Whenever a new school year begins, I’m always ready with promises and goals like higher grades, a healthier body, and other things, which already seem menial today. The failures of the past are stripped off from my shoulders as I decide to do better.

Senior year came and these resolutions proved to be idealistic. Skipping the details on the laborious adventure called “thesis writing”—or rather, “thesis-finishing”—that ate up most of the first half of the year, and pushing aside the suddenly heavier pressure of graduation and the greater realization of the bar (God willing), the greatest challenge brought upon me and my family came as a fortuitous event, a natural calamity, and, as they say, the strongest typhoon ever recorded in history.

So, how do we exactly move on from the damage and destruction brought by Typhoon Yolanda? One would wish for a manual or a “Moving On for Dummies” book in yellow and black to guide us, but even that wouldn’t suffice. For sure, our lives will never be the same. The Tacloban we grew up in is gone, physically. The pain of losing so much loved ones so suddenly still haunts us, most especially since two of our family members, my Lola Lily and my cousin, remain missing. The stories and images will never be forgotten.

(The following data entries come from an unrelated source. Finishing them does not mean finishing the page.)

-- ==== Sys2Proof/Laws/State.lean ====
section
/-! SUPPORT. The small laws of the named operations on the state: which field each changes, and what a read gives after each.
With them no later proof unfolds an update of the state. -/

namespace Sys2Proof.Machine
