-- ==== Sys2Proof/Tests/Slice0.lean ====
section
/-! SUPPORT. Tests of the model. An ill-formed term for each check of WellFormed; for each statement of Certificates/Slice0 whose clauses have
hypotheses, a theorem `wit_<Name>` that names states and operands that meet them, clause by clause; and a few results worked out by hand from
the spec. -/

namespace Sys2Proof.Tests

-- One theorem at a time: side by side their checks take a thread each.
set_option Elab.async false

open Sys2Proof.Machine Sys2Proof.Config

/-! ### Small states -/

/-- The module after reset with register words set, by page and offset, and by indirect address. -/
def r0 : State := State.reset
def withRegs (l : List (Nat × Nat × Word)) (s : State) : State := l.foldl (fun s e => s.setReg e.1 e.2.1 e.2.2) s
def withInds (l : List (Nat × Nat × Word)) (s : State) : State := l.foldl (fun s e => s.setInd e.1 e.2.1 e.2.2) s

/-- Lane 0 as given, and lane registers. -/
def onLane (ln : Lane) (s : State := r0) : State := s.setLane 0 ln
def gs (l : List (Nat × Dword)) : Tbl Dword := l.foldl (fun t e => Tbl.set (fun _ => 0) t e.1 e.2) []

/-- Fields of an instruction word. -/
def fl (d a b : Nat) (imm : Nat := 0) (i : Bool := false) (x : Nat := 0) : Fields :=
  ⟨BitVec.ofNat 5 d, BitVec.ofNat 5 a, BitVec.ofNat 5 b, i, BitVec.ofNat 8 x, BitVec.ofNat 32 imm⟩

/-! ### Witnesses: the block as a whole, scan instructions -/

theorem wit_IdleStepIsOneFt :
    r0.pending = [] ∧ r0.ridge.locked = false ∧ r0.fabric.struck = [] ∧
    r0.crd crFree + r0.crd crQuota + r0.crd crQueued + r0.crd crFlight = creditTotal r0.small ∧ ({ r0 with ridge := { locked := true } } : State).pending = [] := by decide

theorem wit_steps : ∃ t, step r0 = .next t := ⟨_, rfl⟩

theorem wit_KilledServicePortStaysShut : ({ r0 with fuse := { blown := [(0x040, 1), (0x04C, 2)] } } : State).portKilled := by
  unfold State.portKilled; decide

def twoG (x y : Dword) : State := onLane { g := gs [(1, x), (2, y)] }

theorem wit_DivisionResults :
    r0.executes 0 ∧ (twoG 7 3).executes 0 ∧ ((twoG 7 3).lane 0).opB (fl 3 1 2) ≠ 0 ∧
    ((twoG 0x8000000000000000 (-1)).lane 0).getG 1 = 0x8000000000000000 ∧
    ((twoG 0x8000000000000000 (-1)).lane 0).opB (fl 3 1 2) = -1 ∧ ((twoG 7 0).lane 0).opB (fl 3 1 2) = 0 := by
  unfold State.executes; decide

theorem wit_FloatResults :
    let nan : Dword := 0x7FF0000000000001
    let a := fun (s : State) => (s.lane 0).getG 1
    let b := fun (s : State) => (s.lane 0).opB (fl 3 1 2)
    let isNan := fun (x : Dword) => 0x7FF0000000000000 < x.toNat % 2 ^ 63
    isNan (a (twoG nan nan)) ∧ isNan (b (twoG nan nan)) ∧ ¬ isNan (a (twoG 1 nan)) ∧ isNan (b (twoG 1 nan)) ∧
    isNan (a (twoG nan 1)) ∧ ¬ isNan (b (twoG nan 1)) ∧ a (twoG 0x8000000000000000 0) = 0x8000000000000000 ∧
    b (twoG 0x8000000000000000 0) = 0 ∧ a (twoG 0 0x8000000000000000) = 0 ∧
    0x43E0000000000000 ≤ (a (twoG 0x43E0000000000000 0)).toNat ∧ (a (twoG 0x7FF0000000000000 0)).toNat ≤ 0x7FF0000000000000 ∧
    0xC3E0000000000000 ≤ (a (twoG 0xC3E0000000000000 0)).toNat ∧ (a (twoG 0xFFF0000000000000 0)).toNat ≤ 0xFFF0000000000000 := by
  decide

def inLoop (k : Nat) : Lane :=
  { g := gs [(1, 5)], running := true, slot := 1, evb := some 63, frames := [⟨16, []⟩], loops := [⟨8, 24, k, 3, 4⟩], pc := 16 }

theorem wit_FlowOfControl :
    (onLane (inLoop 0)).executes 0 ∧ (inLoop 0).getG 2 = 0 ∧ (inLoop 0).getG 1 ≠ 0 ∧
    ((fl 4 0 0 0).imm.toNat % 8192 = 0) ∧ ((fl 4 0 0 8191).imm.toNat % 8192 ≠ 0) ∧ 1 + 1 < 3 ∧ ¬ 2 + 1 < 3 ∧
    (inLoop 1).loops = [⟨8, 24, 1, 3, 4⟩] ∧ (inLoop 2).frames = [⟨16, []⟩] := by
  unfold State.executes; decide

theorem wit_TimerResults :
    (twoG 1 5).executes 0 ∧ decide (((twoG 1 5).lane 0).getG 1 ≠ 0) = true ∧ decide (((twoG 1 5).lane 0).getG 3 ≠ 0) = false ∧
    (let s := { twoG 1 5 with slots := [(0, { timers := [(3, { run := true, q := true }), (4, { q := true })] })] }
     (s.timer 0 3).run = true ∧ (s.timer 0 4).run = false ∧ (s.timer 0 4).q = true ∧ (s.timer 0 5).run = false ∧
     (s.timer 0 5).q = false) := by
  unfold State.executes; decide

/-- A program of context 0 with one data section of 64 bytes, and a lane that runs it in slot 0. -/
def tiny : Prog :=
  ⟨0, 0, 0, false, false, 100, 0, 1, [⟨64, false, none⟩], [], [], 1, [0], 10, 256, [], [], 0, []⟩
def inSlot (g : List (Nat × Dword)) (s : State := r0) : State :=
  onLane { g := gs g, running := true } { s with slots := [(0, { state := 3, prog := some tiny, sects := [0] })] }

theorem wit_DataInstructions :
    (inSlot []).executes 0 ∧ (inSlot []).section 0 0 = some (0, 64) ∧ (inSlot []).bankStat (bankOf 56) = 0 ∧
    (inSlot []).bankStat (bankOf 32) = 0 ∧ 56 + 8 ≤ 64 ∧ 32 + 32 ≤ 64 ∧ (inSlot []).fabric.poison = [] ∧
    (inSlot []).struckBits (.sram 1) = 0 := by
  unfold State.executes; decide

/-- Point 8,191 is TUNNEL-free, of type BOOL and of context 0. -/
def pt8191 : State := withInds [(pgPTM, 32 * 8191, 1)] (inSlot [])

theorem wit_PointInstructions :
    pt8191.executes 0 ∧ pt8191.past.resolve 0 8191 = some (8191, false) ∧ pt8191.past.resolveOwn 0 8191 = some 8191 ∧
    pt8191.struckBits (.held 0) = 0 ∧
    (0 : Nat) < (fl 1 2 3 0x10000).imm.toNat / 65536 % 16384 := by
  unfold State.executes; decide

def ofCtx1 : State := { inSlot [] with slots := [(0, { state := 3, prog := some { tiny with ctx := 1 }, sects := [0] })] }

def struck (l : List (EccWord × Nat)) (s : State := r0) : State := { s with fabric := { s.fabric with struck := l } }
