-- ==== Sys2Proof/Machine/Memory.lean ====
section
/-! DEFINITION. Translation (R38 to R48, R262, R263), the values of memory in its two disciplines (R355 to R365), writes and
what follows from them, and watchpoints (R276 to R278). -/

namespace Sys2Proof.Machine

/-! ### Range descriptors -/

def Descriptor.base (d : Descriptor) : Nat := fieldOf d.d0 8 46 * 256
def Descriptor.limit (d : Descriptor) : Nat := fieldOf d.d1 8 46 * 256
def Descriptor.size (d : Descriptor) : Nat := d.limit - d.base
def Descriptor.valid (d : Descriptor) : Bool := bitOf d.d0.toNat 7
def Descriptor.read (d : Descriptor) : Bool := bitOf d.d0.toNat 6
def Descriptor.write (d : Descriptor) : Bool := bitOf d.d0.toNat 5
def Descriptor.exec (d : Descriptor) : Bool := bitOf d.d0.toNat 4
def Descriptor.remote (d : Descriptor) : Bool := bitOf d.d0.toNat 3
def Descriptor.prow (d : Descriptor) : Nat := fieldOf d.d0 60 4
def Descriptor.pcol (d : Descriptor) : Nat := fieldOf d.d0 56 4
def Descriptor.coh (d : Descriptor) : Bool := bitOf d.d1.toNat 7
def Descriptor.nc (d : Descriptor) : Bool := bitOf d.d1.toNat 6
def Descriptor.ht (d : Descriptor) : Bool := bitOf d.d1.toNat 5
def Descriptor.marked (d : Descriptor) : Bool := bitOf d.d1.toNat 4
def Descriptor.tgt (d : Descriptor) : Nat := fieldOf d.d1 2 2
def Descriptor.cmpx (d : Descriptor) : Bool := bitOf d.d1.toNat 1
def Descriptor.inc (d : Descriptor) : Nat := fieldOf d.d2 48 16
/-- Resident bytes from the base. -/
def Descriptor.resident (d : Descriptor) : Nat := fieldOf d.d2 0 46 * 256
/-- The offset modulo 2^56 (Table 2.1). -/
def Descriptor.offset (d : Descriptor) : Nat := wrapI (signExt (fieldOf d.d3 16 48) 48 * 256) 56
def Descriptor.asid (d : Descriptor) : BitVec 16 := BitVec.ofNat 16 (fieldOf d.d3 0 16)

/-- The translated address of a virtual address (R40). -/
def Descriptor.move (d : Descriptor) (va : Nat) : Nat := (va + d.offset) % 2 ^ 56

/-- The physical extent of a range (R39). -/
def Descriptor.extent (d : Descriptor) : Nat × Nat := (d.move d.base, d.size)

/-- The attributes that two ranges share for an element to lie in both (R48), the sealed state apart. -/
def Descriptor.attributes (d : Descriptor) : List Nat :=
  [bit01 d.read, bit01 d.write, bit01 d.exec, bit01 d.remote, bit01 d.coh, bit01 d.nc, bit01 d.ht, d.tgt, d.prow, d.pcol,
   d.inc]

/-- Two stretches of memory overlap. -/
def overlapping (a n b m : Nat) : Bool := a < b + m && b < a + n

/-- The range's extent overlaps a sealed one (R47). -/
def State.sealedRange (s : State) (d : Descriptor) : Bool :=
  d.tgt == 0 && s.seals.any fun e => overlapping d.extent.1 d.extent.2 e.base e.size

/-- The lowest address of no range (R39), and the first address past local HBM (R265). -/
def rangeTop : Nat := 0x003FFF0000000000
def hbmTop : Nat := 0x8000000000

/-- R39. SEALED = 1 is held by the seal table when the extent lies inside one seal entry (log 104, DESIGN CHOICE). -/
def State.wellFormedRange (s : State) (asid : BitVec 16) (d : Descriptor) : Bool :=
  d.base < d.limit && d.limit ≤ rangeTop && d.resident ≤ d.size && d.tgt != 3 &&
  fieldOf d.d0 54 2 == 0 && fieldOf d.d0 0 3 == 0 && fieldOf d.d1 54 10 == 0 && fieldOf d.d1 0 1 == 0 &&
  fieldOf d.d2 46 2 == 0 && (d.tgt == 2 || (d.prow == 0 && d.pcol == 0 && d.inc == 0)) &&
  (!d.marked || (d.tgt == 0 && s.seals.any fun e => e.base ≤ d.extent.1 && d.extent.1 + d.extent.2 ≤ e.base + e.size)) &&
  (d.tgt != 0 || d.extent.1 + d.size ≤ 2 ^ 52) && d.asid == asid

/-! ### The walker -/

/-- The descriptor whose four dwords begin at a physical address. -/
def State.descriptorAt (s : State) (a : Nat) : Descriptor :=
  { d0 := s.mem.dword a, d1 := s.mem.dword (a + 8), d2 := s.mem.dword (a + 16), d3 := s.mem.dword (a + 24) }

/-- Sealed extents keep their bytes (R50). -/
def State.keepSealed (s : State) (m : Mem) : Mem :=
  s.seals.foldl (fun m e => (s.mem.cells e.base e.size).foldl (fun m c => m.write c.1 c.2) (m.clear e.base e.size)) m

/-- What a walk comes to: the chosen descriptor with its address and its leaf, nothing, or nothing with an address to be
logged. `path` lists the interior nodes crossed, the last one first. -/
inductive Walk where
  | found (leaf slot : Nat) (path : List Nat)
  | absent
  | bad (addr : Nat)
  deriving DecidableEq, Repr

When something so overwhelming happens to a person, one would ask, “Why, God?” And I have been asking this question for quite some time now. Little did I know that the last time I was with Lola on November 2, 2013, she already gave us the verse to cling to during these trying times—

(Jeremiah 29:11) “For I know the plans I have for you,” declares the Lord, “plans to prosper you and not to harm you, plans to give you hope and a future.”

With the risk of sounding preachy, I just wanted to share this. We may not know why this happened to us. We may not know why everything was taken away, why good people had to die, and why our land was ravished by the water. With this ignorance and this darkness, we tend to act out, regress, go downhill, let ourselves go, and become reckless, but really, we must not.

I have been reminded over and over again that what we should trust in the Lord, with all our heart, with all our mind, and all our soul. Admittedly, it is easier to succumb into the darkness rather than climb towards the light, but fighting towards the light will surely bring forth freedom from the pain and suffering, and give us strength and ultimately, hope.

Hope. I still saw hope in the smile of a child despite her telling me last Christmas morning that she lost both her parents and brother. I still saw hope in our neighbors who helped each other cut the tarpaulin provided by UNHCR to protect them from the heavy rains.

Of course there is an overwhelming feeling of desperation, frustration, and resignation, most especially to those who literally lost everything. But there is undoubtedly more than a glimmer of hope in the people of Tacloban. Even I can’t wait for the new Tacloban to rise. God willing, it would be far better than what it used to be.